Dynamic programming can be used to solve this problem more efficiently by building up a table of possible sums. The function could be named dp_closest_sum, it improves performance over the brute force for larger input lists but can still be memory intensive for very big target sums.

Here’s an example:

def dp_closest_sum(arr, target):
    dp = {0}
    for num in arr:
        new_dps = {num + old for old in dp}
        dp |= new_dps
        if target in dp:
            return target
    return min(dp, key=lambda x: abs(target - x))

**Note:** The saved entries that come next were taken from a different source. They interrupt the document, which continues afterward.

-- ==== Sys2Proof/Machine/Rink.lean ====
section
/-!
DEFINITION. Sys2Proof/Machine/Rink.lean: the instruction set of the Rink cores (R325 to R333, R375).  A row names the
instruction that the core's fetch at PC brings (log entry 14).
-/
namespace Sys2Proof.Machine

/-! ### Shapes of instructions -/

/-- rd := a value of the core, and the next instruction follows. -/
def writeRd (c : Nat) (rd : Fin 16) (f : Rink → Word) (s : State) : State :=
  runOn c (fun s => modCore c (fun k => nextPc (withReg rd (f k) k)) s) s

/-- Two source registers. -/
def alu (c : Nat) (rd rs1 rs2 : Fin 16) (f : Word → Word → Word) (s : State) : State :=
  writeRd c rd (fun k => f (reg k rs1) (reg k rs2)) s

/-- One source register and an immediate. -/
def aluImm (c : Nat) (rd rs1 : Fin 16) (f : Word → Word) (s : State) : State := writeRd c rd (fun k => f (reg k rs1)) s

/-- A shift by an immediate; imm16[15:5] not zero is illegal (R327). -/
def shiftImm (c : Nat) (rd rs1 : Fin 16) (imm : BitVec 16) (f : Word → Nat → Word) (s : State) : State :=
  if 32 ≤ imm.toNat then runOn c (takeTrap c (trapOf 1)) s
  else aluImm c rd rs1 (fun x => f x imm.toNat) s

/-- sext and zext of imm16. -/
def sext16 (imm : BitVec 16) : Word := imm.signExtend 32
def zext16 (imm : BitVec 16) : Word := imm.zeroExtend 32

def shiftLeft (x : Word) (n : Nat) : Word := x <<< n
def shiftRight (x : Word) (n : Nat) : Word := x >>> n
def shiftRightArith (x : Word) (n : Nat) : Word := x.sshiftRight n

def oneIf (b : Bool) : Word := if b then 1 else 0

/-- R328: for a divisor of 0 the quotient is all ones and the remainder the dividend. -/
def divu (x y : Word) : Word := if y = 0 then 0xFFFFFFFF else x / y
def remu (x y : Word) : Word := if y = 0 then x else x % y
def mulhu (x y : Word) : Word := BitVec.ofNat 32 (x.toNat * y.toNat / 2 ^ 32)

/-- A load of `size` bytes. -/
def load (c : Nat) (rd rs1 : Fin 16) (imm : BitVec 16) (size : Nat) (signed : Bool) (s : State) : State :=
  if size = 8 ∧ rd.val % 2 = 1 then runOn c (takeTrap c (trapOf 1)) s
  else runOn c (fun s =>
    let a := reg (rinkOf s c) rs1 + sext16 imm
    match accTrap s c .read a size with
    | some t => takeTrap c t s
    | none =>
      if regionOf a.toNat == some .randomPort then randomLoad c rd size signed a s
      else
        let v := loadValue s a.toNat size
        modCore c (fun k => nextPc (loadInto rd size signed v k)) (correctAt a.toNat s)) s

/-- A store of `size` bytes. -/
def store (c : Nat) (rt rs1 : Fin 16) (imm : BitVec 16) (size : Nat) (s : State) : State :=
  if size = 8 ∧ rt.val % 2 = 1 then runOn c (takeTrap c (trapOf 1)) s
  else runOn c (fun s =>
    let k := rinkOf s c
    let a := reg k rs1 + sext16 imm
    let v := (reg k rt).toNat + if size = 8 then (reg k (rt + 1)).toNat * 2 ^ 32 else 0
    match accTrap s c .write a size with
    | some t => takeTrap c t s
    | none => storeValue a.toNat size v (modCore c nextPc s)) s

/-- A branch to T + 4 × sext(off18). -/
def branch (c : Nat) (rs1 rs2 : Fin 16) (off : BitVec 18) (taken : Word → Word → Bool) (s : State) : State :=
  runOn c (fun s => modCore c (fun k =>
    { k with pc := if taken (reg k rs1) (reg k rs2) then k.pc + 4 * off.signExtend 32 else k.pc + 4 }) s) s

/-- A supervisor-only instruction: illegal in user mode. -/
def supervisorOnly (c : Nat) (f : State → State) (s : State) : State :=
  runOn c (fun s => if (rinkOf s c).supervisor then f s else takeTrap c (trapOf 1) s) s

/-! ### System registers (R325) -/

def sysKnown (n : Nat) : Bool := decide (n ≤ 4) || (decide (0x10 ≤ n) && decide (n ≤ 0x14))

def sysUser (n : Nat) : Bool := n == 0 || (decide (0x10 ≤ n) && decide (n ≤ 0x14))

/-- The time-base counter, and the deadline and slices of the applet on the core. -/
def coreDeadline (s : State) (k : Rink) : Nat :=
  match k.applet with
  | some n => (applet s n).deadline
  | none => 0

def coreSlices (s : State) (k : Rink) : Nat :=
  match k.applet with
  | some n => (applet s n).slices
  | none => 0

def sysValue (s : State) (c n : Nat) : Word :=
  let k := rinkOf s c
  match n with
  | 0x000 => statOf s c
  | 0x001 => k.epc
  | 0x002 => k.estat
  | 0x003 => k.ecause
  | 0x004 => k.eaddr
  | 0x010 => word s.now
  | 0x011 => k.timeHi
  | 0x012 => word (coreSlices s k)
  | 0x013 => word (coreDeadline s k)
  | 0x014 => k.deadlineHi
  | _ => 0

/-- The latch that a read of TIME_LO or DEADLINE_LO makes. -/
def sysLatch (s : State) (n : Nat) (k : Rink) : Rink :=
  { k with timeHi := if n = 0x010 then word (s.now / 2 ^ 32) else k.timeHi,
           deadlineHi := if n = 0x013 then word (coreDeadline s k / 2 ^ 32) else k.deadlineHi }

/-- An MTS: STAT takes MODE, whose other fields show the part's state; the exception registers take the value; what a
write leaves in SLICES and the latches is not described, and is a free value (log entry 6). -/
def sysWrite (c n : Nat) (v : Word) (s : State) : State :=
  let free := Config.freeWord s.free
  let k := rinkOf s c
  let k' : Rink := { k with
    supervisor := if n = 0 then v.getLsbD 0 else k.supervisor,
    epc := if n = 1 then v else k.epc,
    estat := if n = 2 then v else k.estat,
    ecause := if n = 3 then v else k.ecause,
    eaddr := if n = 4 then v else k.eaddr,
    timeHi := if n = 0x010 ∨ n = 0x011 then free else k.timeHi,
    deadlineHi := if n = 0x013 ∨ n = 0x014 then free else k.deadlineHi }
  let s1 := setCore c (nextPc k') { s with free := if 0x10 ≤ n then s.free + 1 else s.free }
  match n, k.applet with
  | 0x012, some a => modApplet a (fun x => { x with slices := free.toNat }) s1
  | 0x013, some a => modApplet a (fun x => { x with deadline := free.toNat }) s1
  | _, _ => s1

/-! ### Legality (R326, R327) -/

/-- Bits hi..lo of an instruction word. -/
def insBits (w : Word) (hi lo : Nat) : Nat := bitsOf w.toNat hi lo

/-- R327: the word raises illegal instruction in the mode. -/
def wordIllegal (user : Bool) (w : Word) : Bool :=
  let op := insBits w 31 26
  let rd := insBits w 25 22
  let rs1 := insBits w 21 18
  let imm := insBits w 15 0
  let top := insBits w 17 16
  if 0x01 ≤ op ∧ op ≤ 0x10 then
    insBits w 9 0 != 0 || (op != 0x0F && insBits w 13 10 != 0) || (op == 0x10 && insBits w 17 14 != 0)
  else if (0x11 ≤ op ∧ op ≤ 0x1A) ∨ (0x20 ≤ op ∧ op ≤ 0x25) ∨ (0x28 ≤ op ∧ op ≤ 0x2B) ∨ op = 0x39 then
    top != 0 || (op == 0x1A && rs1 != 0) || (decide (0x15 ≤ op) && decide (op ≤ 0x17) && decide (32 ≤ imm)) ||
      ((op == 0x25 || op == 0x2B) && rd % 2 == 1)
  else if (0x30 ≤ op ∧ op ≤ 0x35) ∨ op = 0x38 then false
  else if op = 0x36 ∨ (0x3A ≤ op ∧ op ≤ 0x3F) then
    top != 0 || (op != 0x3C && rd != 0) || (op != 0x3D && rs1 != 0) ||
      (user && (op == 0x36 || op == 0x3D || op == 0x3F)) ||
      (op == 0x3C && (if user then !(sysUser imm) else !(sysKnown imm))) ||
      (op == 0x3D && !(sysKnown imm))
  else true

/-! ### Decoding (R326, R328) -/

/-- The register number at bits lo+3..lo. -/
def insReg (w : Word) (lo : Nat) : Fin 16 := (w.extractLsb' lo 4).toFin

/-- The row of an SVC by its service number (R344). -/
def svcRow (core : Nat) (n : BitVec 16) : Instr :=
  match n.toNat with
  | 0x0001 => .waitEvent core
  | 0x0002 => .yield core
  | 0x0003 => .ringConfig core
  | 0x0010 => .ctrRead core
  | 0x0011 => .ctrIncrement core
  | 0x0020 => .eventSignal core
  | 0x0030 => .trkAppend core
  | 0x0040 => .timerSet core
  | _ => .svcUnknown core n

/-- The row that a legal word spells: the opcode of R328 and the fields of its format; rd, rt and a branch's rs1 stand at
[25:22], rs1 and a branch's rs2 at [21:18], rs2 at [17:14]. -/
def rinkRow (core : Nat) (w : Word) : Instr :=
  let d := insReg w 22
  let a := insReg w 18
  let b := insReg w 14
  let imm := w.extractLsb' 0 16
  match insBits w 31 26 with
  | 0x01 => .add core d a b
  | 0x02 => .sub core d a b
  | 0x03 => .and core d a b
  | 0x04 => .or core d a b
  | 0x05 => .xor core d a b
  | 0x06 => .sll core d a b
  | 0x07 => .srl core d a b
  | 0x08 => .sra core d a b
  | 0x09 => .mul core d a b
  | 0x0A => .mulhu core d a b
  | 0x0B => .divu core d a b
  | 0x0C => .remu core d a b
  | 0x0D => .slt core d a b
  | 0x0E => .sltu core d a b
  | 0x0F => .csel core d a b (insReg w 10)
  | 0x10 => .mask core d a
  | 0x11 => .addi core d a imm
  | 0x12 => .andi core d a imm
  | 0x13 => .ori core d a imm
  | 0x14 => .xori core d a imm
  | 0x15 => .slli core d a imm
  | 0x16 => .srli core d a imm
  | 0x17 => .srai core d a imm
  | 0x18 => .slti core d a imm
  | 0x19 => .sltiu core d a imm
  | 0x1A => .lui core d imm
  | 0x20 => .lb core d a imm
  | 0x21 => .lbu core d a imm
  | 0x22 => .lh core d a imm
  | 0x23 => .lhu core d a imm
  | 0x24 => .lw core d a imm
  | 0x25 => .ldd core d a imm
  | 0x28 => .sb core d a imm
  | 0x29 => .sh core d a imm
  | 0x2A => .sw core d a imm
  | 0x2B => .sdd core d a imm
  | 0x30 => .beq core d a (w.extractLsb' 0 18)
  | 0x31 => .bne core d a (w.extractLsb' 0 18)
  | 0x32 => .blt core d a (w.extractLsb' 0 18)
  | 0x33 => .bge core d a (w.extractLsb' 0 18)
  | 0x34 => .bltu core d a (w.extractLsb' 0 18)
  | 0x35 => .bgeu core d a (w.extractLsb' 0 18)
  | 0x36 => .wait core
  | 0x38 => .jal core (w.extractLsb' 0 26)
  | 0x39 => .jalr core d a imm
  | 0x3A => svcRow core imm
  | 0x3B => .brk core imm
  | 0x3C => .mfs core d imm
  | 0x3D => .mts core a imm
  | 0x3E => .fence core
  | 0x3F => .eret core
  | _ => .illegalInstruction core w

print(dp_closest_sum([1, 2, 3, 4], 6))

Output: 6

This code snippet utilizes a set to store the possible sums, starting with zero. For each number in the input array, it calculates the new sums and updates the set. It returns the target if it’s a possible sum; otherwise, it finds and returns the sum that has the smallest absolute difference to the target.

Method 3: Two Pointers Technique

For a sorted array, the two pointers technique works effectively. This technique involves moving two pointers through the array to find the closest sum. The function could be termed two_pointers_closest_sum. It’s faster but requires the array to be sorted as a prerequisite.

Here’s an example:

def two_pointers_closest_sum(arr, target):
    arr.sort()
    closest_sum = float('inf')
    for i, num in enumerate(arr):
        l, r = i + 1, len(arr) - 1
        while l <= r:
            current_sum = num + arr[l]
            if abs(target - current_sum) < abs(target - closest_sum):
                closest_sum = current_sum
            if current_sum < target:
                l += 1
            else:
                r -= 1
    return closest_sum

print(two_pointers_closest_sum([1, 2, 3, 4], 6))

Output: 5

This code first sorts the array and then uses two pointers to move through the array from both ends. The closest sum is updated whenever a combination is found closer to the target than the current closest sum.

Method 4: Optimize With Binary Search

Using binary search on a sorted list of cumulative sums can find the closest subsequence sum efficiently. Assume the function is called binary_search_closest_sum. This method is efficient for sorted arrays and works well when you need to make multiple queries for different target sums.

Here’s an example:

from bisect import bisect_left

def binary_search_closest_sum(arr, target):
    cumulative_sums = [0]
    for num in arr:
        cumulative_sums.append(cumulative_sums[-1] + num)
    
    closest_sum = float('inf')
    for sum in cumulative_sums:
        pos = bisect_left(cumulative_sums, target - sum)
        for candidate in [cumulative_sums[pos-1], cumulative_sums[pos]]:
            if 0 <= candidate + sum <= len(cumulative_sums):
                closest_sum = min(closest_sum, candidate, key=lambda x: abs(target - x - sum))
    return closest_sum + sum

print(binary_search_closest_sum([1, 2, 3, 4], 6))

Output: 6

In this code, bisect_left is used to find the position to insert the target sum reduced by the current sum, effectively doing a binary search. The closest sum is then calculated by considering the current sum and the candidate positions returned by the binary search.

Bonus One-Liner Method 5: Using Python Library

Python does not have a built-in function that directly resolves the closest subsequence sum problem in one line. However, creative use of existing Python libraries with a concise expression can be powerful when they’re applicable to simplified or specific cases of the problem.

Summary/Discussion

  • Method 1: Brute-Force Approach. Guarantees finding the correct answer. Very inefficient for large lists.
  • Method 2: Dynamic Programming. More efficient for large input lists. Can be memory intensive for large target sums.
  • Method 3: Two Pointers Technique. Requires sorted input. Efficient and useful for simpler cases where sorting is not a drawback.
  • Method 4: Optimize With Binary Search. Great for sorted arrays and for making multiple queries. Requires cumulative sums to be prepared in advance.
  • Bonus One-Liner Method 5: While there is no one-line solution for every case, certain problems might be simplified to apply Python’s powerful one-liners effectively.